In the entries below, which lines run from the one containing "state : FeederState := .normal" to the one containing "inductive RowState where"? Copy exactly those lines, ends included, and no others.

[DATA FOR REVIEW — start]

-- ==== Sys2Proof/Machine/State.lean ====
section
/-! DEFINITION. The state of the YD-48: every record, list, FIFO, mark and register that spec/ names, grouped by
the blocks of the scope file's table. A record that has a static part (the working configuration, R184) keeps it
as `cfg`. Plain data throughout. INVENTORY.md lists every field with its rule and its reset value. -/

namespace Sys2Proof.Machine

/-! ## Stops -/

/-- Faults: nothing in spec/ stops the part, so there is none. -/
inductive Fault where
  deriving DecidableEq, Repr

/-- Refusals. -/
inductive Refusal where
  /-- Raised by a command whose meaning is not written yet; safe, since the machine stops. No command of this
  model is refused. -/
  | notModelled (mnemonic : String)
  deriving DecidableEq, Repr

/-! ## Fleet Store (R1 to R6) -/

/-- Propulsion of a vehicle (R2). -/
inductive Propulsion where
  | diesel | electric
  deriving DecidableEq, Repr

/-- Length class of a vehicle (R2). -/
inductive LengthClass where
  | standard | articulated
  deriving DecidableEq, Repr

/-- The two services (R59). -/
inductive QueueKind where
  | fuel | wash
  deriving DecidableEq, Repr

/-- Status of a lane list entry (R22). -/
inductive Standing where
  | present | expected
  deriving DecidableEq, Repr

/-- Vehicle states (R6). -/
inductive VehicleState where
  | out | inbound | service | toBerth | parked | called | departing | moving | lost
  deriving DecidableEq, Repr

/-- The location record (R5). -/
inductive Location where
  | none
  | gate
  | queue (kind : QueueKind)
  | bay (bay : BayNo)
  | lane (lane : LaneNo) (standing : Standing) (shunt : Option LaneNo)
  | enRoute (target : Option LaneNo)
  deriving DecidableEq, Repr

/-- One fleet record (R2, R4). The default is the empty slot of R20. -/
structure Vehicle where
  /-- 0 marks an empty slot (R1). -/
  tag : Nat := 0
  propulsion : Propulsion := .diesel
  length : LengthClass := .standard
  battery : Option Nat := .none
  standby : Option Nat := .none
  washProgramme : Nat := 0
  washCounter : Nat := 0
  state : VehicleState := .out
  location : Location := .none
  held : Bool := false
  boundRow : Option Nat := .none
  lastSoc : Option Nat := .none
  misorder : Bool := false
  shift : Bool := false
  arrival : Nat := 0
  deriving DecidableEq, Repr

/-! ## Yard Map (R21, R22) -/

/-- Kind of a lane (R21). -/
inductive LaneKind where
  | through | deadEnd
  deriving DecidableEq, Repr

/-- Role of a lane (R21). -/
inductive LaneRole where
  | park | shunt
  deriving DecidableEq, Repr

/-- Set state of a lane (R22). -/
inductive SetState where
  | opened | closed
  deriving DecidableEq, Repr

/-- Lane state, derived by R35. -/
inductive LaneState where
  | opened | closed | degraded
  deriving DecidableEq, Repr

/-- Static part of a lane (R21). The default is the factory default. -/
structure LaneCfg where
  kind : LaneKind := .through
  role : LaneRole := .park
  capacity : Nat := 0
  reader : Addr := 0
  mouth : Option Addr := none
  deriving DecidableEq, Repr

/-- One entry of a lane list (R22). `timer` is the arrival timeout, in minutes, that a running arrival timer was
started with, and `none` for a stopped timer (R26; log 6). -/
structure Entry where
  slot : Slot
  standing : Standing
  timer : Option Nat := none
  deriving DecidableEq, Repr

/-- One lane record (R22); `entries` is the lane list, mouth first. -/
structure Lane where
  cfg : LaneCfg := {}
  setState : SetState := .closed
  front : Nat := 0
  entries : List Entry := []
  deriving DecidableEq, Repr

/-! ## Placement Engine (R39, R52) -/

/-- Origin of a placement (R39; SHUNT in notices, R50). -/
inductive Origin where
  | gate | serviceExit | shunt
  deriving DecidableEq, Repr

/-- One entry of the placement wait list (R52). -/
structure WaitEntry where
  slot : Slot
  origin : Origin
  join : Nat
  deriving DecidableEq, Repr

/-! ## Service Turn Controller (R59 to R64) -/

/-- Ticket states (R59). -/
inductive TicketState where
  | waiting | calledToBay | inBay
  deriving DecidableEq, Repr

/-- A ticket (R59). -/
structure Ticket where
  slot : Slot
  kind : QueueKind
  join : Nat
  noShows : Nat := 0
  state : TicketState := .waiting
  deriving DecidableEq, Repr

/-- Bay states (R64). -/
inductive BayState where
  | free | calling | busy | faultWait | out | closed
  deriving DecidableEq, Repr

/-- Static part of a bay (R63). -/
structure BayCfg where
  kind : QueueKind := .wash
  unit : Option Addr := none
  display : Option Addr := none
  deriving DecidableEq, Repr

/-- One bay (R64). Each timer holds the timeout it was started with, `none` when stopped (log 6). -/
structure Bay where
  cfg : BayCfg := {}
  state : BayState := .free
  ticket : Option Ticket := none
  callMinute : Nat := 0
  faultCount : Nat := 0
  overstay : Bool := false
  noShowTimer : Option Nat := none
  retryTimer : Option Nat := none
  overstayTimer : Option Nat := none
  deriving DecidableEq, Repr

/-- The Service Turn Controller's state. The queues hold the WAITING tickets, front first (R60). -/
structure Stc where
  fuelQueue : List Ticket := []
  washQueue : List Ticket := []
  bays : Vector Bay 6 := Vector.replicate 6 {}
  deriving DecidableEq, Repr

/-! ## Charge Allocator (R82 to R85) -/

/-- Charger states (R83). -/
inductive ChargerState where
  | free | connected | charging | waiting | full | fault
  deriving DecidableEq, Repr

/-- Static part of a charger (R82). -/
structure ChargerCfg where
  station : Option Addr := none
  lane : LaneNo := 0
  position : Nat := 0
  feeder : FeederNo := 0
  pMax : Nat := 10
  pMin : Nat := 10
  deriving DecidableEq, Repr

/-- One charger (R83, R108). -/
structure Charger where
  cfg : ChargerCfg := {}
  state : ChargerState := .free
  connected : Option Slot := none
  grant : Nat := 0
  actual : Nat := 0
  turnAge : Nat := 0
  hold : Nat := 0
  resend : Bool := true
  deriving DecidableEq, Repr

/-- Feeder states (R85). -/
inductive FeederState where
  | normal | shed | tripped
  deriving DecidableEq, Repr

/-- Static part of a feeder (R84). -/
structure FeederCfg where
  rated : Nat := 0
  limit : Nat := 600
  meter : Option Addr := none
  fallback : Nat := 0
  deriving DecidableEq, Repr

/-- One feeder (R85, R108). -/
structure Feeder where
  cfg : FeederCfg := {}
  state : FeederState := .normal
  accumulator : Nat := 0
  baseLoad : Nat := 0
  reading : Option Nat := none
  budget : Nat := 0
  deriving DecidableEq, Repr

/-- The Charge Allocator's state. -/
structure Ca where
  chargers : Vector Charger 64 := Vector.replicate 64 {}
  feeders : Vector Feeder 4 := Vector.replicate 4 {}
  deriving DecidableEq, Repr

/-! ## Departure Sequencer (R109 to R115, R138) -/

/-- Kind requirement of a plan row (R110). -/
inductive KindReq where
  | any | diesel | electric
  deriving DecidableEq, Repr

/-- Length requirement of a plan row (R110). -/
inductive LengthReq where
  | any | standard | articulated
  deriving DecidableEq, Repr

/-- Row states (R111). -/
inductive RowState where
  | planned | bound | short | called | gone | missed | cancelled
  deriving DecidableEq, Repr

/-- One plan row in use (R110). `carried` is the carried mark of R128. -/
structure PlanRow where
  block : Nat
  key : Nat
  kindReq : KindReq
  lengthReq : LengthReq
  energy : Nat
  bound : Option Slot
  state : RowState
  callMinute : Option Nat := none
  originLane : Option LaneNo := none
  blocked : Bool := false
  lowEnergy : Bool := false
  carried : Bool := false
  deriving DecidableEq, Repr

/-- The swap register (R115). -/
inductive SwapRegister where
  | none | armed | pending
  deriving DecidableEq, Repr

/-- A lane's shift record (R138). -/
inductive ShiftRecord where
  | idle
  | shifting (blocker : Slot)
  | noRoom (blocker : Slot)
  deriving DecidableEq, Repr

/-- The Departure Sequencer's state. A bank is the list of its rows in use; its length is the row count n (R109).
`stepDue` is the MODEL's own field: the lanes to which the event in progress owes a shift step (R140; log 13). It is
empty between commands. -/
structure Ds where
  active : List PlanRow := []
  standby : List PlanRow := []
  swap : SwapRegister := .none
  shifts : Vector ShiftRecord 32 := Vector.replicate 32 .idle
  stepDue : List LaneNo := []
  deriving DecidableEq, Repr

/-! ## The two lines (R188) -/

/-- One bit as it stands on a line: a start bit, a data bit or a stop bit (R188). The levels of start and stop bits are
electrical and have no part here (00, scope). -/
inductive LineBit where
  | start
  | data (bit : Bool)
  | stop
  deriving DecidableEq, Repr

/-! ## Berth Line Controller and Station Classifier (R147 to R160) -/

/-- Station kinds (R147). -/
inductive StationKind where
  | gateReader | laneReader | bayUnit | charger | meter | display | server | maint | unused
  deriving DecidableEq, Repr

/-- Display roles (R147). -/
inductive DisplayRole where
  | gate | serviceExit | laneMouth
  deriving DecidableEq, Repr

/-- What is done with an accepted report (R157). -/
inductive Action where
  | consume | copy | pass
  deriving DecidableEq, Repr

/-- Static part of a station table entry (R147). For a DISPLAY the index is the code of its display role. -/
structure StationCfg where
  kind : StationKind := .unused
  index : Nat := 0
  level : Nat := 3
  action : Action := .consume
  polled : Bool := false
  urgent : Bool := false
  deriving DecidableEq, Repr

/-- One station table entry (R149). -/
structure Station where
  cfg : StationCfg := {}
  misses : Nat := 0
  silent : Bool := false
  deriving DecidableEq, Repr

/-- A directive waiting in a FIFO: destination, kind and payload (08, "The directive FIFOs"). -/
structure Directive where
  dest : Addr
  kind : DirectiveKind
  payload : List Byte
  deriving DecidableEq, Repr

/-- Which FIFO the directive turn prefers (R151). -/
inductive TurnPointer where
  | origin | forward
  deriving DecidableEq, Repr

/-- The BLC's place in its sequence of turns (R150, R153, R155 imply it; log 8). -/
inductive Turn where
  /-- a poll turn is next -/
  | poll
  /-- a poll transaction with the station is in progress -/
  | polling (station : Addr)
  /-- a directive turn is next -/
  | directive
  /-- a call-in turn is next -/
  | callIn
  /-- a call-in slot is open; the arbitration left this winner, or nobody answered (log 9) -/
  | slot (winner : Option Addr)
  deriving DecidableEq, Repr

/-- State of the berth line side. `out` is the MODEL's own field, the bits last put on the berth line (log 26);
`abandoned` are the stations whose transaction or slot a soft reset cut off and whose frame may still come (R160; log 10). -/
structure Blc where
  stations : Vector Station 128 := Vector.replicate 128 {}
  originFifo : List Directive := []
  forwardFifo : List Directive := []
  /-- the address last polled in this cycle; `none` is "before the lowest address" (R152, R160) -/
  place : Option Addr := none
  cycleCount : Nat := 0
  transactions : Nat := 0
  pointer : TurnPointer := .origin
  turn : Turn := .poll
  abandoned : List Addr := []
  out : Option (List LineBit) := none
  deriving DecidableEq, Repr

/-! ## Depot Link Port, Table Access Unit, Event Register (R162 to R179) -/

/-- The tables, in the order of R167. -/
inductive Table where
  | station | lane | charger | feeder | bay | params | fleet | active | standby
  | queueFuel | queueWash | waitList | events
  deriving DecidableEq, Repr

/-- The outcomes, in the order of R164. -/
inductive Outcome where
  | ok | clamped | busy | pending | range | class | conflict | format
  deriving DecidableEq, Repr

/-- Deferred fault codes (R177). -/
inductive FaultCode where
  | storeVerify | loadInvalid | swapInvalid
  deriving DecidableEq, Repr

/-- A request in the request buffer (R163): source, kind byte and payload. -/
structure Request where
  src : Addr
  kind : Byte
  payload : List Byte
  deriving DecidableEq, Repr

/-- The answer in the answer slot (R164, R191). -/
structure Answer where
  dest : Addr
  summary : Byte
  outcome : Outcome
  fault : Option FaultCode
  further : Bool
  kind : Byte
  data : List Byte
  deriving DecidableEq, Repr

/-- Cause of a MISSED notice (R193). -/
inductive MissCause where
  | grace | rollover
  deriving DecidableEq, Repr

/-- Cause of a BAY_OUT notice (R193). -/
inductive BayOutCause where
  | serviceFault | callFault
  deriving DecidableEq, Repr

/-- The notices with the fields of R193, in its order. -/
inductive Notice where
  | placed (tag : Nat) (slot : Slot) (lane : LaneNo) (position cls : Nat) (origin : Origin)
  | called (row block key tag : Nat) (lane : LaneNo) (entry : Nat) (lowEnergy atCallTime : Bool)
  | gone (row block tag minute : Nat)
  | missed (row block key tag : Nat) (cause : MissCause)
  /-- cause NOT_PARKED with the released bus's tag and state, or NO_CANDIDATE -/
  | short (row block key : Nat) (released : Option (Nat × VehicleState))
  | blocked (row block tag : Nat) (lane : LaneNo) (entry : Nat)
  | shuntFull (lane : LaneNo) (tag : Nat) (slot : Slot) (row : Nat)
  | noBerth (tag : Nat) (slot : Slot) (origin : Origin) (entries : Nat)
  | bayOut (bay : BayNo) (cause : BayOutCause) (tag : Nat)
  | bayNoShow (bay : BayNo) (tag : Nat) (slot : Slot) (kind : QueueKind)
  | feederShed (feeder : FeederNo) (accumulator drawn rated base : Nat)
  | feederTrip (feeder : FeederNo) (accumulator drawn rated base : Nat)
  | stationSilent (addr : Addr) (kind : StationKind) (index : Nat)
  | yardConflict (tag : Nat) (slot : Slot) (before : VehicleState) (cause : Nat)
  deriving DecidableEq, Repr

/-- A report waiting in the depot forward FIFO: source, kind and payload as received (R157, R188). -/
structure Forwarded where
  src : Addr
  kind : Byte
  payload : List Byte
  deriving DecidableEq, Repr

/-- Which FIFO the depot link's output prefers (R165). -/
inductive OutputPointer where
  | notice | forward
  deriving DecidableEq, Repr

/-- How far an accepted RESET has come (R176; log 22). -/
inductive ResetPhase where
  | none
  /-- RESET is answered, and its answer is not transmitted yet -/
  | ordered
  /-- the answer has been transmitted: the soft reset is made next -/
  | due
  deriving DecidableEq, Repr

/-- The Depot Link Port's state; `out` is the MODEL's own field, the bits last put on the depot link (log 26). -/
structure Dlp where
  requests : List Request := []
  answer : Option Answer := none
  notices : List Notice := []
  forwards : List Forwarded := []
  pointer : OutputPointer := .notice
  reset : ResetPhase := .none
  out : Option (List LineBit) := none
  deriving DecidableEq, Repr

[DATA FOR REVIEW — finish]

OUTPUT OF THE EXERCISE:
  state : FeederState := .normal
  accumulator : Nat := 0
  baseLoad : Nat := 0
  reading : Option Nat := none
  budget : Nat := 0
  deriving DecidableEq, Repr

/-- The Charge Allocator's state. -/
structure Ca where
  chargers : Vector Charger 64 := Vector.replicate 64 {}
  feeders : Vector Feeder 4 := Vector.replicate 4 {}
  deriving DecidableEq, Repr

/-! ## Departure Sequencer (R109 to R115, R138) -/

/-- Kind requirement of a plan row (R110). -/
inductive KindReq where
  | any | diesel | electric
  deriving DecidableEq, Repr

/-- Length requirement of a plan row (R110). -/
inductive LengthReq where
  | any | standard | articulated
  deriving DecidableEq, Repr

/-- Row states (R111). -/
inductive RowState where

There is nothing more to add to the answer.